AIM OF THE EXERCISE:
Each line from the first down to the one containing "state and operands that" should be returned exactly as it appears below.

MATERIAL SHOWN:
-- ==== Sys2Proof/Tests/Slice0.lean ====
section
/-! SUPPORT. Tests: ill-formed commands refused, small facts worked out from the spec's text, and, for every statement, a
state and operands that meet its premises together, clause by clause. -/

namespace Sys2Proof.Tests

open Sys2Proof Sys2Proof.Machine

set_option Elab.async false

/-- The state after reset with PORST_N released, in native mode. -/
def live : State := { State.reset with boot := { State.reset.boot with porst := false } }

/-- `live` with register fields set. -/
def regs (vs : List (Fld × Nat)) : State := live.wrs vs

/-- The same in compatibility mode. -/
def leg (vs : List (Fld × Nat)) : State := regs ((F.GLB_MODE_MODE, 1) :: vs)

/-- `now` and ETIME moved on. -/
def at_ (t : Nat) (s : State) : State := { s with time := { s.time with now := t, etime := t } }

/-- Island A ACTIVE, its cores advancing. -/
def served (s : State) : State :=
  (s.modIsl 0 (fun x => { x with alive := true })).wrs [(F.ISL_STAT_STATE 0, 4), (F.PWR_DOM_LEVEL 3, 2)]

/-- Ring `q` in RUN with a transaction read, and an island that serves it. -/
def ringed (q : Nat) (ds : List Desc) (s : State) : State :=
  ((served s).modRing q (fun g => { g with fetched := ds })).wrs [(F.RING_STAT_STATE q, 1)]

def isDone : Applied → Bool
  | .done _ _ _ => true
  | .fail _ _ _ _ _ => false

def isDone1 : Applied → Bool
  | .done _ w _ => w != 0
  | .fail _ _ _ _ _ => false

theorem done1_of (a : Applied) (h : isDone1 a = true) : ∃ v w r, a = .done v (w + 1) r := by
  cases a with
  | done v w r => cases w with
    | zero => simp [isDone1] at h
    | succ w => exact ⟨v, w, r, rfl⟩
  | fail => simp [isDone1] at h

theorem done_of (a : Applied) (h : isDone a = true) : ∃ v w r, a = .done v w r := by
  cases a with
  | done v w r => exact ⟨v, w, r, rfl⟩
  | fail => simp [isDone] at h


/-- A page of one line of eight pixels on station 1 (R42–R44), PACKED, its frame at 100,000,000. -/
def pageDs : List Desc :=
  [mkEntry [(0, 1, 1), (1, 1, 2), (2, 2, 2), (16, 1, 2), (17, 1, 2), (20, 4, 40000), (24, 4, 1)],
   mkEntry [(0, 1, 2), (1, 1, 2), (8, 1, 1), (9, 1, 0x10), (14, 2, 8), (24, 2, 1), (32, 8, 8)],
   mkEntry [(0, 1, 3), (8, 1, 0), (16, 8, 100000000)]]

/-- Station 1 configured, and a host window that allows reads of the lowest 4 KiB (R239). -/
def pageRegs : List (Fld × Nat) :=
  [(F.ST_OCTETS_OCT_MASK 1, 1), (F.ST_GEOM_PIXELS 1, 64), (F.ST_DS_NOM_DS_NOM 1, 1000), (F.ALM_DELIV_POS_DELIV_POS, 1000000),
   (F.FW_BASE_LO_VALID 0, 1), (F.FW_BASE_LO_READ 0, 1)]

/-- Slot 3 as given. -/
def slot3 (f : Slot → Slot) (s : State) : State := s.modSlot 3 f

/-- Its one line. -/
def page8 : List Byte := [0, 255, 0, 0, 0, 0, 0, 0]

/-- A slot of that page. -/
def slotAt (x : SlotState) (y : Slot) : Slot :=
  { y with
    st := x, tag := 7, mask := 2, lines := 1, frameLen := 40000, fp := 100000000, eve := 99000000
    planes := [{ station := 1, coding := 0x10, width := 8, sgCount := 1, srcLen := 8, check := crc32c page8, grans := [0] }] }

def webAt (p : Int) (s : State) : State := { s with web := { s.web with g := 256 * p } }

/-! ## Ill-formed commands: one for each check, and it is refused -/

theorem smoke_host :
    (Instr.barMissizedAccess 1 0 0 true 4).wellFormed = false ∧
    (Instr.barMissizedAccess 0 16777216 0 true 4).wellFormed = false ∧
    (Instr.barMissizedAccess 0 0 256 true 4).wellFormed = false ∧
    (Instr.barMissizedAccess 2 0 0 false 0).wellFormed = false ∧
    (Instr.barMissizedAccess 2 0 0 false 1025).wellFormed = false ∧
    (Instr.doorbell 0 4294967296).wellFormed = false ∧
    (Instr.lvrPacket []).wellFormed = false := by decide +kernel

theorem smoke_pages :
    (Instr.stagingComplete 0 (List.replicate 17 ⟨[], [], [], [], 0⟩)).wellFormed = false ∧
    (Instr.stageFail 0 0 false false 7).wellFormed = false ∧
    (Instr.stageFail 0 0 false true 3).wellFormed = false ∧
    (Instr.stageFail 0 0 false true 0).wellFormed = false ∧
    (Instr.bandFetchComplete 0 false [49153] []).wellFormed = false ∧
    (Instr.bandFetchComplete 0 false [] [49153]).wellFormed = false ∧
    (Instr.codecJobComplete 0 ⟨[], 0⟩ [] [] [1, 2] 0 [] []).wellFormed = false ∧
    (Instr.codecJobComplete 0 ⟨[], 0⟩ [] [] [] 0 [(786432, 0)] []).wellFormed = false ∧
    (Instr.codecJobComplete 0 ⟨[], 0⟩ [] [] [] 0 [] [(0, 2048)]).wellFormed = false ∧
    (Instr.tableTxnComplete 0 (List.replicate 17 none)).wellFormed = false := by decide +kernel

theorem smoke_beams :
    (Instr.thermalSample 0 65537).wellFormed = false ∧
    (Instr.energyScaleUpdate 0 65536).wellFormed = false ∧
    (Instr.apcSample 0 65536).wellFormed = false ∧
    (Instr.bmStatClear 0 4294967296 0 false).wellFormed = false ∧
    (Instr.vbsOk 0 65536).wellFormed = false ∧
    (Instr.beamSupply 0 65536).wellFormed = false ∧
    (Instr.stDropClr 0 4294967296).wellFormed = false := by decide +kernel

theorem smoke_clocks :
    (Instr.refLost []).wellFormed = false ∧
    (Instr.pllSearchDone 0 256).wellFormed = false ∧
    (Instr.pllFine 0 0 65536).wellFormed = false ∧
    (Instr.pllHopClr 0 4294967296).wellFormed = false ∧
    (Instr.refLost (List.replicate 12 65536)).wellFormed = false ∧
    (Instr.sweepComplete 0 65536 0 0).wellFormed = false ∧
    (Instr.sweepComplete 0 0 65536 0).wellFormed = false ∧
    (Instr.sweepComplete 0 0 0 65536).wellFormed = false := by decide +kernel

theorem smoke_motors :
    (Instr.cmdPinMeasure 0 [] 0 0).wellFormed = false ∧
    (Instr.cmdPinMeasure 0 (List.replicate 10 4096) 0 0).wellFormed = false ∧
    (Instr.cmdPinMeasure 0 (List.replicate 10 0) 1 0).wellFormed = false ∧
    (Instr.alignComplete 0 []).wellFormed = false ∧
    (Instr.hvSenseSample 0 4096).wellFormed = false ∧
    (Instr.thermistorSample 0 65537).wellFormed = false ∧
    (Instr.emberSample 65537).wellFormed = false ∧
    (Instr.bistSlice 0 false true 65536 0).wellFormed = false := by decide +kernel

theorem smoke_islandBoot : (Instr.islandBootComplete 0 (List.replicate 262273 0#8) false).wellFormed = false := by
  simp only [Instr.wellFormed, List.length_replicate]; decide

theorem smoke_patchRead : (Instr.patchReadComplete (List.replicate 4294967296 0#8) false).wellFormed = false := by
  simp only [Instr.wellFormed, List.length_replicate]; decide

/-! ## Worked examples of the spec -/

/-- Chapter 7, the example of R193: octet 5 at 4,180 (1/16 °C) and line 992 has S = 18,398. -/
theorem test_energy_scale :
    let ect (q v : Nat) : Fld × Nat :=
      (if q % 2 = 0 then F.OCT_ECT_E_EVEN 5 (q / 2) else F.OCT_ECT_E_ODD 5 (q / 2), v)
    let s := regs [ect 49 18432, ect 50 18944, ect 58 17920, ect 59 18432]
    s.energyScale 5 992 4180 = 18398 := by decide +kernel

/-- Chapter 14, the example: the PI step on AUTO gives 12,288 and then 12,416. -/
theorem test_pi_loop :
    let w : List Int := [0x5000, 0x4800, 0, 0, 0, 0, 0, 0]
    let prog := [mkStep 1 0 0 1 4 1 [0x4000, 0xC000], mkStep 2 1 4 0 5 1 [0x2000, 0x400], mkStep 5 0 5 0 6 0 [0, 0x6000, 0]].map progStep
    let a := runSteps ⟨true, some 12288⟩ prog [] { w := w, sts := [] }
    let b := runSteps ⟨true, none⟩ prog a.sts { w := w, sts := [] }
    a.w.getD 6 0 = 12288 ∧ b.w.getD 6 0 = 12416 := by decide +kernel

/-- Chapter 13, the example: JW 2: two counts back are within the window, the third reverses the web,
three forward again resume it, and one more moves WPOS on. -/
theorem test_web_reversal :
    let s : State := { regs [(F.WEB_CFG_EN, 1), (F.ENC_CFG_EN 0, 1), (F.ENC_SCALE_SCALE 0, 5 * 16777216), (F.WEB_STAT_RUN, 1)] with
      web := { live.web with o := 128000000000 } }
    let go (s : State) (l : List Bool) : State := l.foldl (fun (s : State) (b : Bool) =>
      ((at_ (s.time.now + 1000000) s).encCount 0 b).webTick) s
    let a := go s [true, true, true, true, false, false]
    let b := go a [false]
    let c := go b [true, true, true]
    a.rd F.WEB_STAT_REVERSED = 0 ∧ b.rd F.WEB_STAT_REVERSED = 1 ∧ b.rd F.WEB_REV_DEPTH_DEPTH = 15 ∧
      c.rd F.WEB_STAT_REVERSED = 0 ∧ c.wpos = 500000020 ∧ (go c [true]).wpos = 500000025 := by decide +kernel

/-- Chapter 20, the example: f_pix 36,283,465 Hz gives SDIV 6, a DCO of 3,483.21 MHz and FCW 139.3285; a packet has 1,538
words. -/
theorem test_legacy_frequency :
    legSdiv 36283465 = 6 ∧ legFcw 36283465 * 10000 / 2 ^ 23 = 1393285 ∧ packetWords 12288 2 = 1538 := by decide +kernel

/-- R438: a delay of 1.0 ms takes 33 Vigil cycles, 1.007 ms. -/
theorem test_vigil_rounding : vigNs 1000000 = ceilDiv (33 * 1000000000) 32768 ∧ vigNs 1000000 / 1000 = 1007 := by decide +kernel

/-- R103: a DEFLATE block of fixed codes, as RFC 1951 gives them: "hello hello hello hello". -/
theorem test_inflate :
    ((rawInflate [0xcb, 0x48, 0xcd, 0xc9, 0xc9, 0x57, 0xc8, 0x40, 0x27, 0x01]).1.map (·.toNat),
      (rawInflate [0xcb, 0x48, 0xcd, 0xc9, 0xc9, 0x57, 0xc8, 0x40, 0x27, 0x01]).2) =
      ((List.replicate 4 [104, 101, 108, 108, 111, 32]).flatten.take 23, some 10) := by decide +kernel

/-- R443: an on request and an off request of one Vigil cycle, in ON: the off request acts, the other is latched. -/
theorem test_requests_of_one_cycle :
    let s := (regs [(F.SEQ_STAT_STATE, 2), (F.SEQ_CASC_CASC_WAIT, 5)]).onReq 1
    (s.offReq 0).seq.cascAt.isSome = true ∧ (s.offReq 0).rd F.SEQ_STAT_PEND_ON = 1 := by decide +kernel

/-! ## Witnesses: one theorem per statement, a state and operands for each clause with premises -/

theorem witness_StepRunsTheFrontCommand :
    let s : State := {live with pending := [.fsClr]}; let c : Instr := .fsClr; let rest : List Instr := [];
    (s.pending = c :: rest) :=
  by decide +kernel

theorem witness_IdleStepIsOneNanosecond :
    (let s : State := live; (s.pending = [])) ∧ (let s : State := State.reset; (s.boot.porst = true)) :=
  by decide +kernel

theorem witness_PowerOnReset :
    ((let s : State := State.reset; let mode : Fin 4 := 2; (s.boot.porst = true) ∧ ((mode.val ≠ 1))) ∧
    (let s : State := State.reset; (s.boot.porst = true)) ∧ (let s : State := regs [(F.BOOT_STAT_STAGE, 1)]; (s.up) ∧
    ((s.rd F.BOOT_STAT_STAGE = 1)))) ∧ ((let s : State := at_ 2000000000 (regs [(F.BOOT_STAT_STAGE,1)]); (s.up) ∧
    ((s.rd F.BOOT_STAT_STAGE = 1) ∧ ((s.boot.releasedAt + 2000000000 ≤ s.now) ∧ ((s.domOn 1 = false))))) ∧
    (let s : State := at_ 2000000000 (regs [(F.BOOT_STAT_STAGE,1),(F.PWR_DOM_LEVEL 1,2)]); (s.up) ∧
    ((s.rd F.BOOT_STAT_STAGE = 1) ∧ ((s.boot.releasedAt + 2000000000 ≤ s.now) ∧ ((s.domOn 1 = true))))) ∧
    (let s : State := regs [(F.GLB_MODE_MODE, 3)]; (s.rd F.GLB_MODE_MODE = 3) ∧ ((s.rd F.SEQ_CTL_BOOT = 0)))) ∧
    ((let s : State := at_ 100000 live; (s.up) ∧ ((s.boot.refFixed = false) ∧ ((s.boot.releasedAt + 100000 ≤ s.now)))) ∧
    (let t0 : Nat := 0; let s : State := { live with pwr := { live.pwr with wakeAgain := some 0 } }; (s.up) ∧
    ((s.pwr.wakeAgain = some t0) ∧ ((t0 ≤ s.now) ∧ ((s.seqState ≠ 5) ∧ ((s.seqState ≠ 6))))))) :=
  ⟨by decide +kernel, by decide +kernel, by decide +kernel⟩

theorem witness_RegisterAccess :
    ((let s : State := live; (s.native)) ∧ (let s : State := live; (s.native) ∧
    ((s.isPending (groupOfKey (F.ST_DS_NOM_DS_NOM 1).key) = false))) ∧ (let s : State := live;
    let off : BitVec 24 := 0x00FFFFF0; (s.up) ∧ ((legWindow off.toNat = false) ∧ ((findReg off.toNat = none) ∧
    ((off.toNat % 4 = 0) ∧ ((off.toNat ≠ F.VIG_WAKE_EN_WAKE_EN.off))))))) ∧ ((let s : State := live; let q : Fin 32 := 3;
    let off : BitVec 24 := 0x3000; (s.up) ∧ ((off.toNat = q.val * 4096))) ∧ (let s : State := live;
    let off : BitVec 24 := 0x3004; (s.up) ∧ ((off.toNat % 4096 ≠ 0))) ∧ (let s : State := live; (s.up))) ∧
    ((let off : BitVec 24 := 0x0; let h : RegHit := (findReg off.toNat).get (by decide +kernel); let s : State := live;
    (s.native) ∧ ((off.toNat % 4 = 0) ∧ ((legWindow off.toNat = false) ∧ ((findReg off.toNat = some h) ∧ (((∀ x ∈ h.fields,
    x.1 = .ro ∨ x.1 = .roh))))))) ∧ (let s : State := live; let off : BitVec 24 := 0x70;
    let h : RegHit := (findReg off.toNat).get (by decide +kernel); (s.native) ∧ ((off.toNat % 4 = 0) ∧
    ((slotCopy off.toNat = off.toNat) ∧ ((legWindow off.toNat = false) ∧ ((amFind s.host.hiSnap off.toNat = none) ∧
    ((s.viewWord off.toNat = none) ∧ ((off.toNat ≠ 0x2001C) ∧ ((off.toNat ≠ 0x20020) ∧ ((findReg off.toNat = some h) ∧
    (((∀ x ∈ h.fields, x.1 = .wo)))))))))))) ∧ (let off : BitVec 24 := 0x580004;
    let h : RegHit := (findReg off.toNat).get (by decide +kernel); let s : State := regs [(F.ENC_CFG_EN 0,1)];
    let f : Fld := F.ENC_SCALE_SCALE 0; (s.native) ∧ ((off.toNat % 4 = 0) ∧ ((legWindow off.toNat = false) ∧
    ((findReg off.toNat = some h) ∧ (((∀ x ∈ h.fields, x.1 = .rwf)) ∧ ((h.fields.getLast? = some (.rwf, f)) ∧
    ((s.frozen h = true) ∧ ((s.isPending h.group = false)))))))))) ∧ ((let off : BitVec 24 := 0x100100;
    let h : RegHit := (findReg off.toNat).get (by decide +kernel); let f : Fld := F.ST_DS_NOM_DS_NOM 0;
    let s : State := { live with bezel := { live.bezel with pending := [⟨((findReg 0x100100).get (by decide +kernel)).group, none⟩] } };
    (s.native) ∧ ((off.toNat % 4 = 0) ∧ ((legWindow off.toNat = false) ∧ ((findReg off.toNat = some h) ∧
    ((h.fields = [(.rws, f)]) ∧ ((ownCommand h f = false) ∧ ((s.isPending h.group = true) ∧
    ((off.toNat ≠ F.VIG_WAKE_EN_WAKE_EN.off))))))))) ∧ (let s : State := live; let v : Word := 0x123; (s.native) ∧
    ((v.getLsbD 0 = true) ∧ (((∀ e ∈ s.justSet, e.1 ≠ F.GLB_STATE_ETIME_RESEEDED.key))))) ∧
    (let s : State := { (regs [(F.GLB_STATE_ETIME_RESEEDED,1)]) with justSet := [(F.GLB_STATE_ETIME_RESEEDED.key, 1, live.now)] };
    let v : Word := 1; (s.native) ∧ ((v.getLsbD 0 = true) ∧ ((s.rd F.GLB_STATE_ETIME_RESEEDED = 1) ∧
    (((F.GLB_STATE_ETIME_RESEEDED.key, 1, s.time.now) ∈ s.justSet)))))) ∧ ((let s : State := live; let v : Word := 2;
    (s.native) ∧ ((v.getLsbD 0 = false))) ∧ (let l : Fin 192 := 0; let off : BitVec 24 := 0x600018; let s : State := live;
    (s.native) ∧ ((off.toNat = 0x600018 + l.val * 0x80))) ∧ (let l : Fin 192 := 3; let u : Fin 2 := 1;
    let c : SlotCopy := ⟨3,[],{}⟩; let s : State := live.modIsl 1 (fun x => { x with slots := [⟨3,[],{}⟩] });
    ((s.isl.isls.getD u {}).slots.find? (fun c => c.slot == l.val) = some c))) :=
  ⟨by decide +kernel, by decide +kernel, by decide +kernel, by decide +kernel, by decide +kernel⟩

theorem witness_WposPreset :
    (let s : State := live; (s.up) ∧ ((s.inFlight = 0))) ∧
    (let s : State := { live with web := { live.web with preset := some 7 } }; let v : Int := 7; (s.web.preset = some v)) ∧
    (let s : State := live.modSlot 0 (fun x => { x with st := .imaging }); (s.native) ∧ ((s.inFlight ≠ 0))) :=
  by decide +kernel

OUTPUT FOR THIS EXERCISE:
-- ==== Sys2Proof/Tests/Slice0.lean ====
section
/-! SUPPORT. Tests: ill-formed commands refused, small facts worked out from the spec's text, and, for every statement, a
state and operands that meet its premises together, clause by clause. -/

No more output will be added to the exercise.